Supplied material Block Start

@[simp] theorem State.copyBodyDone_atLevel (q : Pass) (b : Body) (copy : Pos) (ok : Bool) :
    (s.atLevel lv).copyBodyDone q b copy ok = (s.copyBodyDone q b copy ok).atLevel lv := by
  unfold State.copyBodyDone
  (repeat' split) <;> simp_all

@[simp] theorem State.stillNamed_atLevel (m : Move) : (s.atLevel lv).stillNamed m = s.stillNamed m := by rfl
@[simp] theorem State.resolveMove_atLevel (m : Move) (ok : Bool) : (s.atLevel lv).resolveMove m ok = s.resolveMove m ok := by rfl

@[simp] theorem State.copyCommitDone_atLevel (q : Pass) (b : Body) (copy : Pos) (ok : Bool) :
    (s.atLevel lv).copyCommitDone q b copy ok = (s.copyCommitDone q b copy ok).atLevel lv := by
  unfold State.copyCommitDone
  (repeat' split) <;> simp_all

@[simp] theorem State.acceptsDrop_atLevel (k : Key) (pos : Pos) : (s.atLevel lv).acceptsDrop k pos = s.acceptsDrop k pos := by rfl

@[simp] theorem State.dropMarkDone_atLevel (q : Pass) (b : Body) (ok : Bool) :
    (s.atLevel lv).dropMarkDone q b ok = (s.dropMarkDone q b ok).atLevel lv := by
  unfold State.dropMarkDone
  (repeat' split) <;> simp_all

@[simp] theorem State.handleNamed_atLevel (q : Pass) (e : Entry) (r : CellRead) :
    (s.atLevel lv).handleNamed q e r = (s.handleNamed q e r).atLevel lv := by
  unfold State.handleNamed
  split <;> simp

@[simp] theorem State.handleUnnamed_atLevel (q : Pass) (r : CellRead) :
    (s.atLevel lv).handleUnnamed q r = (s.handleUnnamed q r).atLevel lv := by
  unfold State.handleUnnamed
  split <;> simp

@[simp] theorem State.victimRead_atLevel (q : Pass) (r : CellRead) : (s.atLevel lv).victimRead q r = (s.victimRead q r).atLevel lv := by
  unfold State.victimRead
  dsimp only
  (repeat' split) <;> simp_all

@[simp] theorem State.recordErase_atLevel (g : Seg) (count : Nat) (ok : Bool) :
    (s.atLevel lv).recordErase g count ok = (s.recordErase g count ok).atLevel lv := by rfl

@[simp] theorem State.degradeIfWorn_atLevel : (s.atLevel lv).degradeIfWorn = s.degradeIfWorn.atLevel lv := by
  unfold State.degradeIfWorn
  (repeat' split) <;> simp_all

@[simp] theorem State.eraseDone_atLevel (q : Pass) (g : Seg) (count : Nat) (ok : Bool) :
    (s.atLevel lv).eraseDone q g count ok = (s.eraseDone q g count ok).atLevel lv := by
  unfold State.eraseDone
  dsimp only
  (repeat' split) <;> simp_all

@[simp] theorem State.passBody_atLevel (q : Pass) (ok : Bool) : (s.atLevel lv).passBody q ok = (s.passBody q ok).atLevel lv := by
  unfold State.passBody
  split <;> simp

@[simp] theorem State.passMark_atLevel (q : Pass) (ok : Bool) : (s.atLevel lv).passMark q ok = (s.passMark q ok).atLevel lv := by
  unfold State.passMark
  split <;> simp

@[simp] theorem State.reclaimReady_atLevel (p : Port) (c : Cmd) : (s.atLevel lv).reclaimReady p c = (s.reclaimReady p c).atLevel lv := by
  unfold State.reclaimReady
  (repeat' split) <;> simp_all
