-- ==== Sys2Proof/Tests/Slice0.lean ====
section
/-! SUPPORT. Tests: ill-formed terms that the check refuses, small results of single steps, and for every statement with hypotheses a state and operands that meet them. -/

namespace Sys2Proof.Tests

open Sys2Proof.Machine

/-! ## The well-formedness check refuses -/

theorem test_wf_byteOut_outside_a_buffer_read : Instr.wellFormed (.statusRead .p0 .byteOut) = false := by decide

theorem test_wf_buffer_write_with_a_data_byte_too_few : Instr.wellFormed (.bufferWrite .p0 (.entire 5 true) 0 [1]) = false := by decide

theorem test_wf_kindless_frame_with_a_byte : Instr.wellFormed (.unknownFrameKind .p0 (.entire 1 true) none) = false := by decide

theorem test_wf_unknown_frame_of_no_byte_with_a_kind : Instr.wellFormed (.unknownFrameKind .p0 (.entire 0 true) (some 0x99)) = false := by
  decide

theorem test_wf_unknown_frame_of_a_known_kind : Instr.wellFormed (.unknownFrameKind .p0 (.entire 1 true) (some 0x20)) = false := by decide

theorem test_wf_cut_beyond_the_part : Instr.wellFormed (.resetNLow [(16512, 0)] []) = false := by decide

theorem test_wf_erase_cut_beyond_the_part : Instr.wellFormed (.powerLoss [] [(16512, 0)]) = false := by decide

theorem test_wf_body_residue_beyond_the_cell : Instr.wellFormed (.bodyProgramDone [(512, 0)]) = false := by decide

theorem test_wf_header_residue_beyond_the_cell : Instr.wellFormed (.headerProgramDone [(512, 0)]) = false := by decide

theorem test_wf_erase_residue_beyond_the_segment : Instr.wellFormed (.segmentEraseDone [(16512, 0)]) = false := by decide

theorem test_wf_expiry_of_no_key : Instr.wellFormed (.claimExpiry 0xFFFF) = false ∧ Instr.wellFormed (.claimExpiry 0) = false := by decide

/-- The table gives no row any bits, so no word spells a command. -/
theorem test_no_word_spells_a_command : decodeTableWord 8 0x10 = none := rfl

/-! ## Small states -/

/-- A command from its code and its leading parameter bytes, the others 0. -/
def cmd (code : Byte) (bs : List Byte) : Cmd := { code := code, tag := 0x77, params := Vector.ofFn (fun i : Fin 16 => bs.getD i.val 0) }

/-- Power is on, mount has ended, and nothing is in flight. -/
def opened (st : StoreState) : State := ((State.reset.setInFlight none).setProgress .none).setStoreState st

/-- The Engine has taken a command of P0. -/
def taken (st : StoreState) (c : Cmd) : State :=
  ((opened st).setPort .p0 { PortUnit.reset with slot := .executing }).setWork (.taken .p0 c)

/-- The Engine is busy with a command of P0 and awaits an array operation. -/
def carrying (w : Work) (r : Requester) (op : ArrayOp) : State :=
  (((opened .ready).setPort .p0 { PortUnit.reset with slot := .executing }).setWork w).setInFlight
    (some { requester := r, op := op, age := 0 })

/-- A directory entry in cell 1 of segment 3. -/
def entry (k : Key) (st : EntryState) (v : Version) (n : Nat) : Entry :=
  { key := k, state := st, cell := ⟨3, 1⟩, version := v, length := n, author := .port .p1, stale := 0, retry := none,
    movePending := false }

/-- An update of key 0101h at a stage. -/
def update (k : Kind) (stage : Stage) (attempt : Nat) : Update :=
  { key := 0x0101#16, kind := k, version := 2, author := .port .p0, payload := some ([], 0xFFFF#16), old := [], attempt := attempt,
    granted := some ⟨3, 2⟩, stage := stage, retryAtStart := none }

/-- P1 is in a frame. -/
def inFrame (k : FrameKind) (r : Option (List Byte)) (removable : Bool) (u : PortUnit) : State :=
  State.reset.setPort .p1 { u with
    frame := some { kind := k, resetting := false, record := r, removable := removable, merged := false, out := [] } }

/-- A scan context over all keys, one byte wide. -/
def scanCtx : ScanCtx :=
  { high := 0xFFFE#16, windowOffset := 0, width := 1, relation := .eq, limit := 1, outLast := 100, pattern := [7], cursor := 1#16,
    outPos := 50, matched := 0, short := 0, checkFailed := 0, examined := 0, slice := 0 }

/-- A port whose queues are full. -/
def fullPort : PortUnit :=
  { PortUnit.reset with
    commands := List.replicate 4 (cmd codeStat [1, 1])
    results := List.replicate 4 ((cmd codeStat [1, 1]).nt .done 0x0101#16 1 0 0)
    events := List.ofFn (fun i : Fin 8 => Event.watchHit (BitVec.ofNat 16 (i.val + 1)) 1 1 .internal) }

/-- An idle machine in order, with a claim, a watch, a front, an erase and a command waiting. -/
def busy : State :=
  ((((((opened .ready).setPort .p2 fullPort).setDir [entry 0x0101#16 .live 1 0]).setClaims
    [{ key := 0x0101#16, holder := .p1, remaining := 5, overdue := 0 }]).setWatches .p1 [{ key := 0x0101#16, triggers := 1, self := false }]
    ).setSeg 3 { state := .front, erases := 0, live := 1, dead := 0, free := 30 }).setPending [.statusRead .p0 (.entire 5 true)]

/-- An erase context that has run since its start. -/
def erasing (st : EraseState) (n : Nat) : EraseCtx :=
  { seg := 5, generation := 1, count := 2, state := st, accumulated := 400, sinceResume := 400, suspendCount := n, stopAge := 0 }

/-- The machine after a row, or as it was when the row answers no next state. -/
def after (i : Instr) (s : State) : State :=
  match exec i s with
  | .next t => t
  | .fault _ => s
  | .refused _ => s

/-! ## The machine -/

theorem test_tick_premises :
    (∃ s : State, s.pending = [] ∧ s.running = true ∧ s.urgentEvent = false) ∧
    (∃ s : State, s.pending = [] ∧ s.running = false) ∧ ∃ s : State, s.pending = [] ∧ s.urgentEvent = true :=
  ⟨⟨State.reset, rfl, rfl, rfl⟩, ⟨State.reset.setPins { power := false, resetN := true, guardEn := false }, rfl, rfl⟩,
    ⟨taken .ready (cmd codeStat [1, 1]), rfl, rfl⟩⟩
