-- ==== Sys2Proof/Machine/State.lean ====
section
/-! DEFINITION. The state of the IX4860 block: every register, buffer, counter, mode and timer the spec gives it, as plain
data. Times are physical ticks of 4 ns (`now`); stamps are timebase values (R194). Register words that hosts write live in
`cfg`, sparse over their factory values (R17, R579); everything the device itself changes has a field of its own. -/

namespace Sys2Proof.Machine

/-- A stored 20-bit word: low half-word in bits 16..0, high half-word in bits 33..17, each with its seven check bits above
its ten data bits (R468). -/
abbrev Cell := BitVec 34

/-- A protected memory (R467): (word address, stored word) pairs, addresses rising, no entry that is the stored zero word.
A word that is not listed is invalid and reads 0x00000 with good check bits (R470). -/
abbrev Mem := List (Nat × Cell)

/-- Values by address, addresses rising; what an unlisted address holds is said where the list is used. -/
abbrev Sparse := List (Nat × Word)

/-- Device states (R94, R105). -/
inductive DevState where
  | off | boot | config | run | maint | safe | lockdown | standby
deriving DecidableEq, Repr

/-- How far BOOT has come (R87). `waiting`: the cause of BOOT has ended or is ending and BOOT has not begun. -/
inductive BootPhase where
  | idle | waiting | pll | pattern | firmware | groups
deriving DecidableEq, Repr

/-- What BOOT has found so far (R87 to R91, R443, R579). -/
structure Boot where
  phase : BootPhase
  t0 : Nat
  noImage : Bool      -- BOOT ended in LOCKDOWN: no configuration goes to the groups (R90)
  secFail : BitVec 5  -- cause of a security failure found by BOOT, 0 none (R486)
  fromStandby : Bool  -- BOOT began from STANDBY: source 94 when it ends (R87)
  nvFault : Bool      -- an NV pair was not applied or a register reverted (R579)
deriving DecidableEq, Repr

/-- A reset that has been recognised and has not taken hold (R83). -/
structure ResetSeq where
  cause : BitVec 7        -- RESET_CAUSE bits it sets (R106)
  fatal : Bool
  sent : Vector Nat 6     -- SAFE frames that have left on each link
  since : Nat
  recordStored : Bool     -- the fatal record is in the always-on domain
deriving DecidableEq, Repr

/-- The fatal record (R447). -/
structure FatalRec where
  domain : BitVec 4
  cause : BitVec 5
  unit : BitVec 6
  escalated : Bool
  overrun : Bool
  acked : Bool
  priorCause : BitVec 5
  priorUnit : BitVec 6
  state : BitVec 4
  stamp : Stamp
  angle : Word
deriving DecidableEq, Repr

/-- The always-on domain (R103, R447, R503, R560, R100). -/
structure Aon where
  resetCause : BitVec 7
  wakeCause : BitVec 5
  frec : FatalRec
  fatalHeld : Bool
  fatalCnt : BitVec 10
  caskSess : Word
  updLast : BitVec 3
  updFlag : Bool          -- an update session is open (R503)
  updRebooted : Bool      -- the last reset was an update reboot: source 93 when BOOT ends (R505)
  stbyUnit : Bool
  stbyCount : Word
  stbyFrom : Nat          -- end of the standby entry (R108)
  inj75 : Option (BitVec 6)
  inj76 : Bool
deriving DecidableEq, Repr

/-- A pending standby entry (R99, R100): entry has begun, or it waits for the fetch of a STATE_REQ reply. -/
inductive StbyReq where
  | none
  | entering
  | awaitFetch (p : Port) (tag : BitVec 7) (since : Nat)
deriving DecidableEq, Repr

/-- A deferred command in flight (R156, R157). -/
structure Deferred where
  op : BitVec 8
  port : Port
  tag : BitVec 7
  wake : Bool
deriving DecidableEq, Repr

/-- Supplies, pins, states, reset and BOOT (03_power_states_boot). -/
structure Power where
  dev : DevState
  prev : DevState
  vsupGood : Bool
  vioGood : Bool
  resetLowUntil : Nat     -- RESET_N is low before this tick (R82)
  safePin : Bool          -- SAFE_N asserted, after its filter (R104)
  stbyLow : Bool          -- STBY_N low (R104)
  stbyRemembered : Bool   -- a falling edge waits for the end of BOOT (R98)
  resetSeq : Option ResetSeq
  boot : Boot
  stby : StbyReq
  latched : BitVec 3      -- wake sources during entry: CSA, CSB, STBY (R101)
  bank : Bool             -- BOOT_STAT (R109)
  fallback : Bool
  patternFail : Bool
  calFallback : Bool
  bootMs : BitVec 8
  nvDefault : Bool
  lastBringUp : Option Nat  -- R93
  tb0 : Option Nat        -- tick at which the PLL locked; the timebase counts from it (R194)
  leaveRun : List Deferred  -- STATE_REQs out of RUN whose replies wait for acknowledgements (R578)
deriving DecidableEq, Repr

/-- A reply in a port's queue or store (R158, R159). -/
structure Reply where
  status : BitVec 8
  tag : BitVec 7
  wake : Bool
  cells : List Cell
  queuedAt : Nat
deriving DecidableEq, Repr

/-- A packet in a command buffer (R126); its payload is held as stored words, whose codes guard it (R467). -/
structure CmdEntry where
  op : BitVec 8
  msg : Msg
  cells : List Cell
deriving DecidableEq, Repr

/-- What the front end does with the payload that follows a header (R125). -/
inductive Dispo where
  | accept
  | drop
deriving DecidableEq, Repr

/-- What a packet-mode front end is receiving (R116 to R125). -/
inductive Rx where
  | header                                            -- the next beat is a header
  | payload (h0 h1 : Word) (d : Dispo)
  | stream (h0 : Word) (words : List Word) (fill : Nat) (at_ : Nat) (overran : Bool)
  | reply (carried : Bool)                            -- a REPLY_FETCH came; whether a reply stands for it
  | ignore                                            -- the rest of the select is ignored
deriving DecidableEq, Repr

/-- One host port (04_host_ports, 05_packet_protocol). Snapshot latches and write stages are per port (R179, R182). -/
structure PortSt where
  daisy : Bool
  vintage : BitVec 2
  awake : Bool
  wakeLvl : Bool
  selected : Bool
  ignoring : Bool          -- the present select is ignored (R113)
  gotPacket : Bool         -- a complete packet came in this select (R125)
  rx : Rx
  cmdBuf : List CmdEntry
  replyQ : List Reply
  waiting : List Reply     -- replies that wait outside the queue (R159)
  tags : BitVec 128
  tx : List Word           -- words driven by the last fetch (R122)
  frag : BitVec 10
  tail : BitVec 10
  hdrBad : BitVec 10
  aborted : BitVec 10
  overrun : BitVec 10
  discard : BitVec 10
  accepted : BitVec 10
  lenRej : BitVec 10
  crcRej : BitVec 10
  lastFrame : BitVec 2
  timedOut : Bool
  refused : Bool
  outImage : BitVec 32
  fresh : Bool             -- the next accepted frame is the first since entry into RUN (R135)
  inImage : BitVec 32
  dcfg : Word              -- DCFG and DMAP at the frame's start (R138)
  dmap : Word
  lastAccept : Nat         -- last accepted daisy frame, or later entry into RUN (R136)
  timerOff : Bool          -- the daisy timeout does not run: nothing to count from, or it has expired (R136)
  lastCs : Nat             -- last falling edge that was not ignored (R114)
  panWin : Word
  mmpHacc : Word
  mmpHaddr : Word
  latch : Sparse
  stage : Sparse
deriving DecidableEq, Repr
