-- ==== Sys2Proof/Machine/Device.lean ====
section
/-! DEFINITION. Configuration messages to the field dies (R36, R307), seal bundles coming into force (17 R497), and device
state changes (03_power_states_boot R95, R96, R578) with what they end: deferred commands (R157), banks (R255), update
sessions (R507), armed injections (R561). -/

namespace Sys2Proof.Machine


/-! ### Configuration registers that field dies hold -/

/-- Channel registers whose values a field die needs. -/
def dieChRegs : List ChReg :=
  [.cfg, .safe, .safeT, .safeV, .dicfg, .diag, .cntcfg, .docfg, .retry, .pwmcfg, .pwmper, .pwmduty, .pwmph, .acfg]

/-- Groups whose field dies hold a register (R307, R363, R388). -/
def regGroups : Reg → List Grp
  | .ch n r => if dieChRegs.contains r then [chanGrp n] else []
  | .grp g .lcfg => [g]
  | .grp g .hrcfg => [g]
  | .smpCfg n => [chanGrp n]
  | .toff _ => groups
  | .angIn => [0]
  | _ => []

/-- Queue a configuration message to a group that is up. -/
def sendConf (g : Grp) (m : ConfMsg) (s : State) : State :=
  if (lnk s g).st = .up then modLink g (fun l => { l with conf := l.conf ++ [m] }) s else s

/-- Put a word into a configuration register and send it where it is used. -/
def putReg (r : Reg) (w : Word) (s : State) : State :=
  foldSt (regGroups r) (fun g => sendConf g (.regs [(r.addr, w)] none)) (cfgSet r w s)

/-- Every register of a group's field die, as BOOT and bring-up write them (R87, R93). -/
def dieRegs (g : Grp) : List Reg :=
  lidxs.flatMap (fun l => dieChRegs.map (.ch (chanOf g l)) ++ [.smpCfg (chanOf g l)])
    ++ [.grp g .lcfg, .grp g .hrcfg, .toff 0, .toff 1, .toff 2] ++ (if g = 0 then [.angIn] else [])

/-- The trims of a channel's set: user trims over the neutral ones (R362, R363). -/
def trimOf (s : State) (n : Chan) (set : Fin 6) : BitVec 16 × Word :=
  lookupD (0, 0) (6 * n.val + set.val) s.cal.trims

/-- The whole configuration of a group (R93). -/
def sendAllConf (g : Grp) (s : State) : State :=
  let s := sendConf g (.regs ((dieRegs g).map fun r => (r.addr, cfgGet s r)) none) s
  foldSt lidxs (fun l s => foldSt (List.finRange 6) (fun k s =>
    let t := trimOf s (chanOf g l) k
    if t = (0, 0) then s else sendConf g (.trim l k t.1 t.2) s) s) s

/-! ### Sealed values -/

/-- NV value of a register (R17, R579). -/
def nvValue (s : State) (r : Reg) : Word := lookupD (BitVec.ofNat 20 r.factory) r.addr s.nv

/-- Watchdog parameters from their four register words (R455, R466). -/
def wdLoad (cfg close timeout warn : Word) (w : Wdog) : Wdog :=
  let failed := fun (c : Bool) => if c then w.failedB else w.failedA
  { w with
    pre := cfg.extractLsb' 0 4, clk := bit cfg 4, autostart := bit cfg 5
    owner := match fld cfg 6 2 with | 1 => some .a | 2 => some .b | _ => none
    close := close, timeout := timeout, warn := warn
    clkNow := if w.running then w.clkNow else if failed (bit cfg 4) then !bit cfg 4 else bit cfg 4 }

/-- The word a sealed register takes from a bundle: its pair, else its NV value (R497). -/
def bundleValue (s : State) (b : Bundle) (r : Reg) : Word :=
  match b.pairs.reverse.find? fun p => p.1 = r.addr with
  | some p => p.2
  | none => nvValue s r

/-- Registers whose change restarts the tracker (R221, R232). -/
def trkRestartRegs : List Reg := [.angIn, .wheel, .ztooth, .trkCfg]

/-- A bundle takes effect (R497). A change of a wheel register restarts the tracker as a write of it does (R232). -/
def bundleApply (b : Bundle) (s : State) : State :=
  let old := trkRestartRegs.map (cfgGet s)
  let v := bundleValue s b
  let s := modWd (wdLoad (v .wdCfg) (v .wdClose) (v .wdTimeout) (v .wdWarn)) s
  let s := foldSt sealedRegs (fun r s =>
    match r with
    | .wdCfg | .wdClose | .wdTimeout | .wdWarn => s
    | r => if v r = cfgGet s r then s else putReg r (v r) s) s
  let s := modSec (fun x => { x with bundle := some b, pending := none }) s
  if trkRestartRegs.map (cfgGet s) = old then s else trkRestart s

/-! ### State changes -/

/-- SAFE frames to a group: at least three, until one is acknowledged (R96, R379); to every group. -/
def sendSafe (g : Grp) (s : State) : State :=
  if (lnk s g).st = .down then s else modLink g (fun l => { l with safeLeft := 3, safeFrom := some l.seqDown }) s

def sendSafe3 (s : State) : State := foldSt groups sendSafe s

/-- A host output value (R387). -/
def isHostValue : ConfMsg → Bool
  | .host _ .cntClr | .host _ .clrLatch => false
  | .host _ _ => true
  | _ => false

/-- Leaving RUN (R96): the sequencer stops, its banks are no longer armed, what it placed is withdrawn by the SAFE frames
(R84), waiting host starts and held host values are dropped (R54). -/
def leaveRun (s : State) : State :=
  let s := dropActs .all s
  let s := stopWalk (setBank 1 .unarmed (setBank 0 .unarmed s))
  let s := modGov (fun g => { g with waiting := [] }) s
  let s := foldSt groups (fun g s => modLink g (fun l => { l with conf := l.conf.filter fun m => !isHostValue m }) s) s
  sendSafe3 s

/-- The update session is closed with an outcome in UPD_STAT.LAST; its region stays as it is (R507). -/
def closeSession (last : Nat) (s : State) : State :=
  match s.sec.sess with
  | none => s
  | some _ =>
    modAon (fun a => { a with updLast := BitVec.ofNat 3 last, updFlag := false }) (modSec (fun x => { x with sess := none }) s)

/-- Cancel the armed or running injection (R561). -/
def injCancel (s : State) : State :=
  match s.inj.armed with
  | none => s
  | some a =>
    let beat := fun (f : Faults) => if a.dom = 11 ∧ a.cause = 1 then { f with heartbeat := none } else f
    modFlt beat (modInj (fun i => { i with armed := none, last := 2 }) s)

/-- A replay that ends leaves the tracker in STOPPED with live edges and both banks UNARMED (R533). Pans that it opened
close with it, and its reads of rack pages are dropped. -/
def replayRelease (s : State) : State :=
  let t := tbNow s
  let s := foldSt groups (fun g s => closePans g t 6 (fun k => k.replay) s) s
  let s := stopWalk (setBank 1 .unarmed (setBank 0 .unarmed (dropActs .all s)))
  let s := modMmp (fun m => { m with
    reqs := m.reqs.filter fun r => r.user != .replay
    bus := match m.bus with | some (.replay, _) => none | b => b }) s
  trkRestart (modCask (fun k => { k with
    st := .idle, replay := none, shadow := false, ending := none, toHash := [], toSign := [], held := [] }) s)

/-- What a deferred command that is not carried to its end leaves behind in its unit (R157). -/
def dropJob (op : Op) (s : State) : State :=
  if op = Op.rack then
    modMmp (fun m => { m with
      reqs := m.reqs.filter fun r => r.reply.isNone || r.user != .rack
      bus := match m.bus with | some (.rack, _) => none | b => b })
      (modCask (fun k => { k with rack := [] }) s)
  else if op = Op.replay then replayRelease (if s.cask.opened then segClose 5 false s else s)
  else if op = Op.calArm then raise 86 (modCal (fun c => { c with arm := none, cap := none }) s)
  else if op = Op.stateReq then modPw (fun p => { p with leaveRun := [] }) s
  else s

/-- The job of the security engine that serves a deferred command is given up (R157). -/
def dropSecJob (d : Deferred) (s : State) : State :=
  modSec (fun x => { x with jobs := x.jobs.filter fun j =>
    match j with
    | .attest e _ _ => e != d
    | .sealing e _ _ => e != d
    | .enroll e _ _ _ _ => e != d
    | .release e _ => e != d }) s

/-- Deferred commands that the state no longer permits, or all of them, complete with a status (R157, R502). -/
def completeAll (status : Status) (which : Deferred → Bool) (s : State) : State :=
  foldSt (s.deferred.filter which)
    (fun d s => completeDeferred d status (refusalWords d.op status (devStateWord s)) (dropSecJob d (dropJob d.op s))) s

/-- The device state changes (R95): the change is recorded, and everything that the new state ends is ended. -/
def changeState (new : DevState) (s : State) : State :=
  let old := s.pw.dev
  if old = new then s
  else
    let s := recState (modPw (fun p => { p with dev := new, prev := old }) s)
    let s := if old = .run then leaveRun s else s
    let s := if old = .config ∧ new ≠ .run then setBank 1 .unarmed (setBank 0 .unarmed s) else s
    let s := injCancel s
    let s := if new = .safe ∨ new = .lockdown then closeSession 3 s else s
    let s := completeAll stState (fun d => !opPermitted d.op new) s
    let s := if new = .run then
        let wait := fun (k : Bank) => if k.st = .waiting then { k with period0 := tbNow s } else k
        modSeq (fun q => { q with banks := q.banks.map wait })
          (modPorts (fun x => { x with fresh := true, lastAccept := s.now, timerOff := false }) s)
      else s
    let s := match s.sec.pending with
      | some b => if new = .config ∧ isOwned s then bundleApply b s else s
      | none => s
    syncWait s

/-- LOCKDOWN (R502): RUN is left, the watchdog stops, every deferred command completes with STATE, sessions and store
operations end, the tracker is held in STOPPED (R231). -/
def enterLockdown (s : State) : State :=
  if s.pw.dev = .lockdown ∨ s.pw.dev = .boot then s
  else
    let s := wdStop (changeState .lockdown s)
    let s := completeAll stState (fun _ => true) s
    let s := modCal (fun c => { c with storing := none, again := false, want := 0, wantNext := 0, arm := none, cap := none }) s
    let s := modSec (fun x => { x with jobs := [], rebootDue := none }) s
    let s := modPw (fun p => { p with stby := .none }) s
    trkRestart (sendSafe3 s)

end Sys2Proof.Machine
end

Supplied material Block End

*What to work on*.
In the entries above, find each line that has the word "setInFlight". Copy it.

*Completed task*.
def opened (st : StoreState) : State := ((State.reset.setInFlight none).setProgress .none).setStoreState st
  (((opened .ready).setPort .p0 { PortUnit.reset with slot := .executing }).setWork w).setInFlight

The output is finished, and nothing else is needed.